If all instance attributes are defined within a class’s `__init__` method, new instances of that class are said to be fully initialized, otherwise they are said to be partially initialized. If you notice that you’re writing documentation that specifies that someone using the class needs to call a method that sets one or more instance attributes before they can call a method that uses those attributes, new instances of your class are partially initialized. Sometimes this is okay, but consider how you could fully initialize your class so that knowledge of what methods need to be called before what other methods can be abstracted away.
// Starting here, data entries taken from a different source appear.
/-- `95_test_vectors.md` 2.1: `IF.- @-4 XOR @1 @3 -2`. -/
theorem test_decode_xor :
    decodeTableWord 24 0b000110_10_1100_1001_1011_0110 =
      some (.xor .negative (.pointer (-4)) (.pointer 1) (.pointer 3) (.direct (-2))) := by decide

/-- The two conditions the words above leave out: `IF.+ 1 ADD 0 0 0` (`95_test_vectors.md` 2.1). -/
theorem test_decode_positive :
    decodeTableWord 24 0b000001_01_0001_0000_0000_0000 = some (.add .positive (.direct 1) own own own) := by
  decide

/-- `95_test_vectors.md` 2.1: 262143 has opcode 0, condition 3 and four fields `@-1`. -/
theorem test_decode_inert_op0 :
    decodeTableWord 24 0b000000_11_1111_1111_1111_1111 =
      some (.inertOp0 .nonZero (.pointer (-1)) (.pointer (-1)) (.pointer (-1)) (.pointer (-1))) := by decide

/-- `95_test_vectors.md` 2.1: 0x1C0000 is inert; `30_encoding.md` rule R70, opcode 7. -/
theorem test_decode_inert_op7 :
    decodeTableWord 24 0b000111_00_0000_0000_0000_0000 = some (.inertOp7 7 .zero own own own own) := by decide

/-- `30_encoding.md` rule R70: opcodes 8 and 15 are one row. -/
theorem test_decode_inert_op8_15 :
    decodeTableWord 24 0b001000_00_0000_0000_0000_0000 = some (.inertOp8To15 8 .zero own own own own) ∧
    decodeTableWord 24 0b001111_00_0000_0000_0000_0001 =
      some (.inertOp8To15 15 .zero own own own (.direct 1)) := by decide

/-- `30_encoding.md` rule R70: opcodes 16 and 31 are one row. -/
theorem test_decode_inert_op16_31 :
    decodeTableWord 24 0b010000_00_0000_0000_0000_0000 = some (.inertOp16To31 16 .zero own own own own) ∧
    decodeTableWord 24 0b011111_00_0000_0000_0000_0100 =
      some (.inertOp16To31 31 .zero own own own (.direct (-4))) := by decide

/-- `95_test_vectors.md` 2.1: 0x800000 and 0xFC0000 are inert, opcodes 32 and 63. -/
theorem test_decode_inert_op32_63 :
    decodeTableWord 24 0b100000_00_0000_0000_0000_0000 = some (.inertOp32To63 32 .zero own own own own) ∧
    decodeTableWord 24 0b111111_00_0000_0000_0000_0000 = some (.inertOp32To63 63 .zero own own own own) := by
  decide

/-- `95_test_vectors.md` 2.1: bits above 23 are ignored, in positive and negative Words. -/
theorem test_decode_ignores_high_bits :
    decode Config.default 17236242 = .add .nonZero own (.direct 1) (.direct 1) (.direct 2) ∧
    decode Config.default (-16318190) = .add .nonZero own (.direct 1) (.direct 1) (.direct 2) ∧
    (unpack (-1)).op = 63 ∧ (unpack (-262145)).op = 62 ∧ pack (unpack 0x01070112) = 0x070112 := by decide

/-- `95_test_vectors.md` S1: the packed words. -/
theorem test_pack :
    pack ⟨1, 3, own, .direct 1, .direct 2, .direct 3⟩ = 0x070123 ∧
    pack ⟨63, 3, .pointer (-1), .pointer (-1), .pointer (-1), .pointer (-1)⟩ = 0xFFFFFF ∧
    pack ⟨0, 0, own, own, own, own⟩ = 0 ∧ pack ⟨32, 0, own, own, own, own⟩ = 8388608 := by decide

/-- With other parameters the numbers change and the behaviour by mnemonic does not (`95_test_vectors.md`,
opening): opcode 0 under condition 0 is here `IF.NZ` ADD, and 1 is inert. -/
theorem test_decode_other_parameters :
    decode otherConfig 0 = .add .nonZero own own own own ∧
    decode otherConfig 0x040000 = .inertOp7 1 .nonZero own own own own ∧
    encode otherConfig (.xor .zero own own own own) = 0b111110_11_0000_0000_0000_0000 := by decide

/-! ## Addresses and conditions -/

/-- `95_test_vectors.md` S5: N = 8, i = 7, words[0] = -3: `@1` is cell 5. -/
theorem test_ea_indirect : ((seed 8 [-3]).atSite 7).ea (.pointer 1) = 5 := by decide

/-- `20_memory.md` rule R41 and S8: any integer reaches a cell. -/
theorem test_norm_wraps : ((seed 8 [0, 1, 99]).memRead 10, (seed 8 [0, 1, 99]).memRead (-6)) = (99, 99) := by
  decide

/-- `40_decode_condition.md` rule R92: the four tests on 0, 1 and -1. -/
theorem test_conditions :
    ([0, 1, -1] : List Int).map (fun v => [Cond.zero, .positive, .negative, .nonZero].map (condTest · v)) =
      [[true, false, false, false], [false, true, false, true], [false, false, true, true]] := by decide

/-! ## The instructions, one step each -/

/-- `95_test_vectors.md` 2.4: `ADD 1 1 2` at the top of the range wraps, and the cell's owner is the writer's. -/
theorem test_add_wraps :
    (wordsAfter (seed 8 [0x070112, 2147483647, 1])) = some [0x070112, -2147483648, 1, 0, 0, 0, 0, 0] ∧
    (ownersAfter (seed 8 [0x070112, 2147483647, 1])) = some [1, 1, 3, 0, 0, 0, 0, 0] := by decide

/-- `95_test_vectors.md` 2.4: `ADD 1 @2 @3` reads through two pointers. -/
theorem test_add_indirect :
    wordsAfter (seed 8 [0x0701AB, 0, 2, -3, 100]) = some [0x0701AB, 459279, 2, -3, 100, 0, 0, 0] := by decide

/-- `42_alu.md` rule R113 by hand: 5 - 7, in that order, and the bottom of the range less 1. -/
theorem test_sub_order :
    asked (.sub .nonZero own (.direct 1) (.direct 1) (.direct 2)) (seed 8 [0x0B0112, 5, 7]) = [(1, -2, 1)] ∧
    asked (.sub .nonZero own (.direct 1) (.direct 1) (.direct 2)) (seed 8 [0x0B0112, -2147483648, 1]) =
      [(1, 2147483647, 1)] := by decide

/-- `42_alu.md` rule R114 by hand: 12 and 10, and the sign bit of -1 and the least Word. -/
theorem test_and :
    asked (.and .nonZero own (.direct 1) (.direct 1) (.direct 2)) (seed 8 [0x0F0112, 12, 10]) = [(1, 8, 1)] ∧
    asked (.and .nonZero own (.direct 1) (.direct 1) (.direct 2)) (seed 8 [0x0F0112, -1, -2147483648]) =
      [(1, -2147483648, 1)] := by decide

/-- `42_alu.md` rule R115 by hand: 12 and not 10 is 4; -1 and not the greatest Word leaves the sign bit. -/
theorem test_bic :
    asked (.bic .nonZero own (.direct 1) (.direct 1) (.direct 2)) (seed 8 [0x130112, 12, 10]) = [(1, 4, 1)] ∧
    asked (.bic .nonZero own (.direct 1) (.direct 1) (.direct 2)) (seed 8 [0x130112, -1, 2147483647]) =
      [(1, -2147483648, 1)] := by decide

/-- `42_alu.md` rule R116 by hand: 12 or 10 is 14; the sign bit joins. -/
theorem test_or :
    asked (.or .nonZero own (.direct 1) (.direct 1) (.direct 2)) (seed 8 [0x170112, 12, 10]) = [(1, 14, 1)] ∧
    asked (.or .nonZero own (.direct 1) (.direct 1) (.direct 2)) (seed 8 [0x170112, -2147483648, 1]) =
      [(1, -2147483647, 1)] := by decide

/-- `42_alu.md` rule R117 by hand: 12 and 10 differ in 6; -1 complements. -/
theorem test_xor :
    asked (.xor .nonZero own (.direct 1) (.direct 1) (.direct 2)) (seed 8 [0x1B0112, 12, 10]) = [(1, 6, 1)] ∧
    asked (.xor .nonZero own (.direct 1) (.direct 1) (.direct 2)) (seed 8 [0x1B0112, -1, 5]) = [(1, -6, 1)] := by
  decide

/-- `95_test_vectors.md` 2.4: `XOR 0 0 0` clears its own cell and keeps its owner. -/
theorem test_xor_own_cell :
    wordsAfter (seed 4 [0x1B0000]) = some [0, 0, 0, 0] ∧ ownersAfter (seed 4 [0x1B0000]) = some [1, 0, 0, 0] := by
  decide

/-- `42_alu.md` rule R118: one word of every inert row, all four fields pointing, does nothing. -/
theorem test_inert :
    wordsAfter (seed 6 [0x03FFFF, 0x1FFFFF, 0x23FFFF, 0x7FFFFF, 0x83FFFF, -1]) =
      some [0x03FFFF, 0x1FFFFF, 0x23FFFF, 0x7FFFFF, 0x83FFFF, -1] ∧
    ownersAfter (seed 6 [0x03FFFF, 0x1FFFFF, 0x23FFFF, 0x7FFFFF, 0x83FFFF, -1]) =
      some [1, 2, 3, 4, 5, 6] := by decide

/-- `95_test_vectors.md` 2.2: the sign the condition sees is that of the whole Word. -/
theorem test_condition_on_whole_word :
    wordsAfter (seed 3 [393490, 5, 7]) = some [393490, 5, 7] ∧
    wordsAfter (seed 3 [-16383726, 5, 7]) = some [-16383726, 12, 7] := by decide

/-! ## Conflict and commit -/

/-- `95_test_vectors.md` S3: two writers of cell 1, nothing changes. -/
theorem test_conflict :
    wordsAfter (seed 3 [0x170100, 0, 0x170700]) = some [0x170100, 0, 0x170700] ∧
    ownersAfter (seed 3 [0x170100, 0, 0x170700]) = some [1, 2, 3] := by decide

/-- `95_test_vectors.md` S4: a value that does not change still changes the owner. -/
theorem test_commit_owner :
    wordsAfter (seed 8 [0x170100, 0x170100]) = some [0x170100, 0x170100, 0x170100, 0, 0, 0, 0, 0] ∧
    ownersAfter (seed 8 [0x170100, 0x170100]) = some [1, 1, 2, 0, 0, 0, 0, 0] := by decide

/-- `95_test_vectors.md` 2.5: two cells swap words and owners in one generation. -/
theorem test_swap :
    wordsAfter (seed 3 [0x170100, 0x170700]) = some [0x170700, 0x170100, 0] ∧
    ownersAfter (seed 3 [0x170100, 0x170700]) = some [2, 1, 0] := by decide

/-- `95_test_vectors.md` 2.4: a core of one cell. -/
theorem test_one_cell : wordsAfter (seed 1 [0x070341]) = some [0x0E0682] := by decide

/-- `95_test_vectors.md` P4, first generation: the bomb lands at the old pointer, one past which the pointer now
points. -/
theorem test_bomber :
    wordsAfter (seed 8 [0x070223, 0x170933, 3, 1, 42]) = some [0x070223, 0x170933, 4, 1, 42, 42, 0, 0] := by
  decide

/-- `withFetchWord` places an instruction that the very next step runs: `XOR 0 0 0`, `OR 1 0 0`. -/
theorem test_withFetchWord :
    wordsAfter (State.reset.withFetchWord 24 0x1B0000) = some [0, 0, 0, 0, 0, 0, 0, 0] ∧
    wordsAfter (State.reset.withFetchWord 24 0x170100) = some [0x170100, 0x170100, 0, 0, 0, 0, 0, 0] := by decide

/-! ## The host port and the assembler -/

/-- `95_test_vectors.md` 2.6: constructions. -/
theorem test_construct :
    construct Config.default 0 .zeroed = .error .rangeError ∧
    construct Config.default (-3) .zeroed = .error .rangeError ∧
    construct Config.default 8 .zeroed = .ok State.reset := by decide

/-- `95_test_vectors.md` 2.6: `WRITE(-1, 7, A)` and `READ(8)`. -/
theorem test_write_read :
    (State.reset.write (-1) 7 ⟨1⟩).words = [0, 0, 0, 0, 0, 0, 0, 7] ∧
    (State.reset.write 16 7 ⟨1⟩).read 8 = 7 := by decide

/-- `95_test_vectors.md` 2.7, first row. -/
theorem test_assemble_labels :
    assembled "x: OR y x x\ny: 0" 6 State.reset = some (2, [(['y'], 7), (['x'], 6)]) ∧
    coreAfter "x: OR y x x\ny: 0" 6 State.reset =
      some ([0, 0, 0, 0, 0, 0, 0x170100, 0], [0, 0, 0, 0, 0, 0, 1, 1]) := by decide

/-- `95_test_vectors.md` 2.7, second row: the words wrap round the end of the core. -/
theorem test_assemble_wraps :
    coreAfter "0\n0\nADD 0 0 0" 7 State.reset =
      some ([0, 0x070000, 0, 0, 0, 0, 0, 0], [1, 1, 0, 0, 0, 0, 0, 1]) := by decide

/-- `95_test_vectors.md` 2.7: the four errors, and the words of earlier lines that stay. -/
theorem test_assemble_errors :
    errorOf "a: 0\n0\n0\n0\n0\nADD a 0 0" State.reset = some .rangeError ∧
    errorOf "ADD 0 0 0\na: 0\na: 0" State.reset = some .redefinitionError ∧
    errorOf "ADD 0 0 0\nADD nowhere 0 0" State.reset = some .referenceError ∧
    errorOf "ADD 0 0 0\nMOV 0 0 0" State.reset = some .syntaxError := by decide

/-- `95_test_vectors.md` 2.7: the word of the line before an error stays. -/
theorem test_assemble_error_keeps :
    coreAfter "ADD 0 0 0\nMOV 0 0 0" 0 State.reset =
      some ([0x070000, 0, 0, 0, 0, 0, 0, 0], [1, 0, 0, 0, 0, 0, 0, 0]) := by decide

/-- `95_test_vectors.md` P3: both condition prefixes, comments, labels before and after. -/
theorem test_assemble_program :
    (coreAfter "loop: IF.+ cnt SUB cnt cnt one ; x\ncnt: 3\none: 1\n IF.Z cnt XOR loop loop loop" 0
      State.reset).map Prod.fst = some [0x091112, 3, 1, 0x186555, 0, 0, 0, 0] := by decide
There are also class attributes that are defined at the class level.

In [None]:
class Life(object):
    meaning = 42  # meaning is an attribute of the class Life

You can access the `meaning` attribute with or without creating an instance of the class `Life`. Class attributes are useful for defining attributes that hold for all instances of the class. In this case, no matter what kind of `Life` instance we have, its meaning is always 42.

In [None]:
janes_life = Life()
janes_life.meaning

#### Instance Methods versus Static Methods versus Class Methods

As with attributes, there are both instance methods and class methods. There are also static methods. Static and class methods are most often used in connection with [inheritance](#inheritance).

##### Static Methods

Like class attributes, static methods are accessible even if no instance of the class has been created. In fact, static methods don’t have access to instances of the class (a.k.a., `self`s). Static methods are denoted with the `@staticmethod` decorator.

In [None]:
class Life(object):

    @staticmethod
    def the_meaning_of():
        return 42

In [None]:
Life.the_meaning_of()

##### Class Methods

Instance methods take `self` (a.k.a., an instance) as the first argument, while class methods take the class itself as the first argument. Like class attributes and static methods, class methods are accessible even if no instance of the class has been created. Also like static methods, class methods are denoted with a decorator: `@classmethod`.

In [None]:
class Life(object):

    meaning = 42  # class attribute

    @classmethod
    def has_meaning(cls):
        return cls.meaning == 42

In [None]:
Life.has_meaning()

### When do I use a class?

It is always up to you, and you will develop a feel for this as you read and write more code, but here are a few circumstances in which you should consider using classes:

1. You have multiple, closely-related functions that share state, and you’re passing and forwarding many arguments to and from each function. 
	+ Because each method in a class has access to all instance and class attributes, via `self` or `cls`, you don’t have to pass these attributes as arguments to each method.
2. You have more than one copy of the same state variable(s).
	+ Each instance of a class has its own fully-defined state, which means instances don’t have to share the same state variables. Especially because Python is a [pass-by-object-reference](#pass-by-object-reference) language (which we’ll get to next), sharing state variables isn’t a great idea.
3. You’re using a library (for example, `unittest` or `sqlalchemy`), where the classes are meant to be sub-classed and extended in normal use.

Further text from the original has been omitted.